Task goal.
Below are some records; output exactly the lines from the line with "theorem RoundTrip.preemptionRequest (grp" to the line with "theorem RoundTrip.jobEnd (grp", both ends kept, and nothing more.

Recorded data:
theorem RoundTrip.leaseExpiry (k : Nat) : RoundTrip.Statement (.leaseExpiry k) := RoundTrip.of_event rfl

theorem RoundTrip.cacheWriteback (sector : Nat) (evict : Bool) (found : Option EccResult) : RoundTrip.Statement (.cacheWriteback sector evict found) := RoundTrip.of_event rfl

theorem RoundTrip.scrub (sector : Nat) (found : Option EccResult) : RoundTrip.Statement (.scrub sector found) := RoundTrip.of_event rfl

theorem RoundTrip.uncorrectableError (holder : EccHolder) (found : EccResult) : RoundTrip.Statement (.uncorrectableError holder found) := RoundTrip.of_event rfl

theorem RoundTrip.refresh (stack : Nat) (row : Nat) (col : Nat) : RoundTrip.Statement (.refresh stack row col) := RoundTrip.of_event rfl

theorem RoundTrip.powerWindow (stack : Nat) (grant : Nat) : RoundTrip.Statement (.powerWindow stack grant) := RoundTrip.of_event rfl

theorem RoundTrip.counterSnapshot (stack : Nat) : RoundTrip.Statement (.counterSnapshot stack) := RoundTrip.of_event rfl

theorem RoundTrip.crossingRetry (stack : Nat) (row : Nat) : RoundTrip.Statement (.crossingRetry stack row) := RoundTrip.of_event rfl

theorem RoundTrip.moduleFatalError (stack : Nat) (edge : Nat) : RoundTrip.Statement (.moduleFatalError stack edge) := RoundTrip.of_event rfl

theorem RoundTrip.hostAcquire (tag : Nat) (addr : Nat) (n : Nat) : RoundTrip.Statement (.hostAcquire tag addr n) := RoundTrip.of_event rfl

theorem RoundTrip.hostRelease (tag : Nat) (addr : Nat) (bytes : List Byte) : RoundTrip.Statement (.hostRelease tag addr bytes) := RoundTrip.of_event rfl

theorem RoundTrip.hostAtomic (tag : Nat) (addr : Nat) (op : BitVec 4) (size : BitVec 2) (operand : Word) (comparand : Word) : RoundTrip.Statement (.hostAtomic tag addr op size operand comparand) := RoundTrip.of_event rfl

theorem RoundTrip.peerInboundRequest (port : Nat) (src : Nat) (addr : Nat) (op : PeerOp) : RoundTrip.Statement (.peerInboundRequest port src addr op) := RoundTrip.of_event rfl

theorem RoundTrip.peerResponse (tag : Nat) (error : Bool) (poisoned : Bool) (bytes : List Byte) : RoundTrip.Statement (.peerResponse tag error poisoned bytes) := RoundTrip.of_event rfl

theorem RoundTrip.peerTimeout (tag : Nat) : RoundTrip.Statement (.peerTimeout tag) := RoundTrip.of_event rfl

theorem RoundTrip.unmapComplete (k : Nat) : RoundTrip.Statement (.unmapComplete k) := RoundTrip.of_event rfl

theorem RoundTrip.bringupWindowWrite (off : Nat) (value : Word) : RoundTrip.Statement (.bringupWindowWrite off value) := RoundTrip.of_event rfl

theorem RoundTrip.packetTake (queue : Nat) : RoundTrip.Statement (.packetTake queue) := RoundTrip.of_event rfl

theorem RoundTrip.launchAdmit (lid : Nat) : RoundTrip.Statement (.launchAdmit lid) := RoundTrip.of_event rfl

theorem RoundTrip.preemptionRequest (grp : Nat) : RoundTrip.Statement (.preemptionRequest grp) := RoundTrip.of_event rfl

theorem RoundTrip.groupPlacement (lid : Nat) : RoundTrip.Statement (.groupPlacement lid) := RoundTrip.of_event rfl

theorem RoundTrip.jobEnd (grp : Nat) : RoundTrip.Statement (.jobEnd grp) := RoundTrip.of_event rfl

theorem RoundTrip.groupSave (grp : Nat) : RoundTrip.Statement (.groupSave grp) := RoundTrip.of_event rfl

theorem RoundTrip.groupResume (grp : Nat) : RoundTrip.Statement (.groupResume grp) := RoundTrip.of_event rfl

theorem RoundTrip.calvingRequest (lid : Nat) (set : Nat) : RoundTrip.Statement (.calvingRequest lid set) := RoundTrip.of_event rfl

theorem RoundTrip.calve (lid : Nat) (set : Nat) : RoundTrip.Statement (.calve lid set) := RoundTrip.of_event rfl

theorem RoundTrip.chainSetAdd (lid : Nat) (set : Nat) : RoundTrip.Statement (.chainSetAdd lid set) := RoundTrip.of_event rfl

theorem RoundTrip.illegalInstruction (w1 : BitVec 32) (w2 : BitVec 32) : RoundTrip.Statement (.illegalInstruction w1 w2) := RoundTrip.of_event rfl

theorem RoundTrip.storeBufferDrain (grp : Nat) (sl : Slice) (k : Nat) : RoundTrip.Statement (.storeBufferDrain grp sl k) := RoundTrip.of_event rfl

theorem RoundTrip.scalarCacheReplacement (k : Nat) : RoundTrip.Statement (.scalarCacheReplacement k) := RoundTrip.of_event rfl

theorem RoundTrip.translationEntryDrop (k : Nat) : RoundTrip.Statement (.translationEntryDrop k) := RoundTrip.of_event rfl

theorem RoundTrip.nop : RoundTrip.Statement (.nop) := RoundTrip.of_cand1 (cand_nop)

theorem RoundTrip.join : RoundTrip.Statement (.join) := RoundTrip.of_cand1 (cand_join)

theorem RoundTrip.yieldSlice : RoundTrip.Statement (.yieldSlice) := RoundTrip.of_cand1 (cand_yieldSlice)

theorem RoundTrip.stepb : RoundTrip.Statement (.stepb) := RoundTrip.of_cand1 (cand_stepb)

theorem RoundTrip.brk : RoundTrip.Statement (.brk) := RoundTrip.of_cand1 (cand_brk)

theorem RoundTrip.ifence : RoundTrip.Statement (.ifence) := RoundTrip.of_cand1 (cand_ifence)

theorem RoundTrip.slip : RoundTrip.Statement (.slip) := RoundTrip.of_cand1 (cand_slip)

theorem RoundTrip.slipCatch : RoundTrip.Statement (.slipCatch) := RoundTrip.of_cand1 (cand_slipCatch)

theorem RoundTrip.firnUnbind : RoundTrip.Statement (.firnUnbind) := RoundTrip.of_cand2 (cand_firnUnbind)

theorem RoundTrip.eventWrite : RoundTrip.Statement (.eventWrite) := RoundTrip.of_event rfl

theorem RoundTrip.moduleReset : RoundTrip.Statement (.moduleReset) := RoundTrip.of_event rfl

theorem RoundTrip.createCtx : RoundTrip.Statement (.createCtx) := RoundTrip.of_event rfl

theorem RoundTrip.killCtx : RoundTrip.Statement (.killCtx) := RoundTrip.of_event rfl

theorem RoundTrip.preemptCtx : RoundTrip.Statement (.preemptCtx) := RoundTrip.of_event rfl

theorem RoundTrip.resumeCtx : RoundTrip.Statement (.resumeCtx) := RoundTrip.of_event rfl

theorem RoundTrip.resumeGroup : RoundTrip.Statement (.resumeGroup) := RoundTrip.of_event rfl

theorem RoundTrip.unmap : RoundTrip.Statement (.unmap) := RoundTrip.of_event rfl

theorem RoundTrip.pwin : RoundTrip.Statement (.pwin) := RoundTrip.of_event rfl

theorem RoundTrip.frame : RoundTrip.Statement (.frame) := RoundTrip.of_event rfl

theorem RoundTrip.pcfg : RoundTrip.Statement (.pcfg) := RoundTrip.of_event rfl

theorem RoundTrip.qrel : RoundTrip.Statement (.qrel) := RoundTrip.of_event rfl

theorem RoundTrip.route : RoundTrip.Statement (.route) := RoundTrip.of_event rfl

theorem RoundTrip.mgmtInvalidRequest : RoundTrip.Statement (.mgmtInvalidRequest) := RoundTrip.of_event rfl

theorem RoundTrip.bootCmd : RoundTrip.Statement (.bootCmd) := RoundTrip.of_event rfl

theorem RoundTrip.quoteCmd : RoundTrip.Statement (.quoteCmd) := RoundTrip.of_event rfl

==

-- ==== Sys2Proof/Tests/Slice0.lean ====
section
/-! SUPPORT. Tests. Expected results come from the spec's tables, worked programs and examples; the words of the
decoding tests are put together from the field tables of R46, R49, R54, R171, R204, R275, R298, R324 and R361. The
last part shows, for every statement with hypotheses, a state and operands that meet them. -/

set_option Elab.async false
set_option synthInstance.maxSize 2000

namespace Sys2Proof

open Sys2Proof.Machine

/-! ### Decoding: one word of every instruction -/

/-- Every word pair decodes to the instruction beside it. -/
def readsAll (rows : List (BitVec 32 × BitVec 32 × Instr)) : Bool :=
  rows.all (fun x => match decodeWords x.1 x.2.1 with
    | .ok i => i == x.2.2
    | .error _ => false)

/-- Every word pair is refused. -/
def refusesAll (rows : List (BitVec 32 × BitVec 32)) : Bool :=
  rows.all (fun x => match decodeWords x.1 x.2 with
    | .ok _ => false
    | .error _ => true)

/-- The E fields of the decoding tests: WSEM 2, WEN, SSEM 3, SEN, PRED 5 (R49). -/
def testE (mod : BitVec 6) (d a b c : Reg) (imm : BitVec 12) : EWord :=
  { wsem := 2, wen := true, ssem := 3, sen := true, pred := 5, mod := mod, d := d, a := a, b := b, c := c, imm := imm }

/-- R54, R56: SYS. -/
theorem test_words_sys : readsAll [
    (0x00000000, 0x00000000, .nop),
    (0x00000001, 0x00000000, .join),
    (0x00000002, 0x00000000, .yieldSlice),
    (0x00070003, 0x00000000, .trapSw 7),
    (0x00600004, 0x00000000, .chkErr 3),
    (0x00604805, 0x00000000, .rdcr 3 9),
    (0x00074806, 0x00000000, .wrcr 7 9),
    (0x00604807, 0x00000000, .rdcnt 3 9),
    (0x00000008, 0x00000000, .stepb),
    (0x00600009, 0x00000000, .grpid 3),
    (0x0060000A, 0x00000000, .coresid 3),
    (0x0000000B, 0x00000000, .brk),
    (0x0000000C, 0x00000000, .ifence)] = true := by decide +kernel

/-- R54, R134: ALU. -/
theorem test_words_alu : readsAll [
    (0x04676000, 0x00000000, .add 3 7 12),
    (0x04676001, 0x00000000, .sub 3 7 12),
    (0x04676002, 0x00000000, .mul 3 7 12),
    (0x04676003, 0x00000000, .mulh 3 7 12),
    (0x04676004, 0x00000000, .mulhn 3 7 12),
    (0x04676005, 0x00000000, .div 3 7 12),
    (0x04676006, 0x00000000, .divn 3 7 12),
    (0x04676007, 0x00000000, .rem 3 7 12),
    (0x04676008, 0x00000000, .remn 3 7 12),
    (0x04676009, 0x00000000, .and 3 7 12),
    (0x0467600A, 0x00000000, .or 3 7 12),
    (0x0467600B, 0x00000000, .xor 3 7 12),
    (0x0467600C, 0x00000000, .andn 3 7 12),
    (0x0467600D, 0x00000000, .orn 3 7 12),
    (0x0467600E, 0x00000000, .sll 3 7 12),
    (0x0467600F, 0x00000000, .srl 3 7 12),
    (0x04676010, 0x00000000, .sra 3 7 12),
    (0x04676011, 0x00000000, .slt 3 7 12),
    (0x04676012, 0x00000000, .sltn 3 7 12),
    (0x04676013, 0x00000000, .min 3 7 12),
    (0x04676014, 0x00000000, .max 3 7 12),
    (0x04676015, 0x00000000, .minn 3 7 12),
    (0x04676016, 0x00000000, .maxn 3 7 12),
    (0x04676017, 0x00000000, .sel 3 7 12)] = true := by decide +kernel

Exercise result.
theorem RoundTrip.preemptionRequest (grp : Nat) : RoundTrip.Statement (.preemptionRequest grp) := RoundTrip.of_event rfl

theorem RoundTrip.groupPlacement (lid : Nat) : RoundTrip.Statement (.groupPlacement lid) := RoundTrip.of_event rfl

theorem RoundTrip.jobEnd (grp : Nat) : RoundTrip.Statement (.jobEnd grp) := RoundTrip.of_event rfl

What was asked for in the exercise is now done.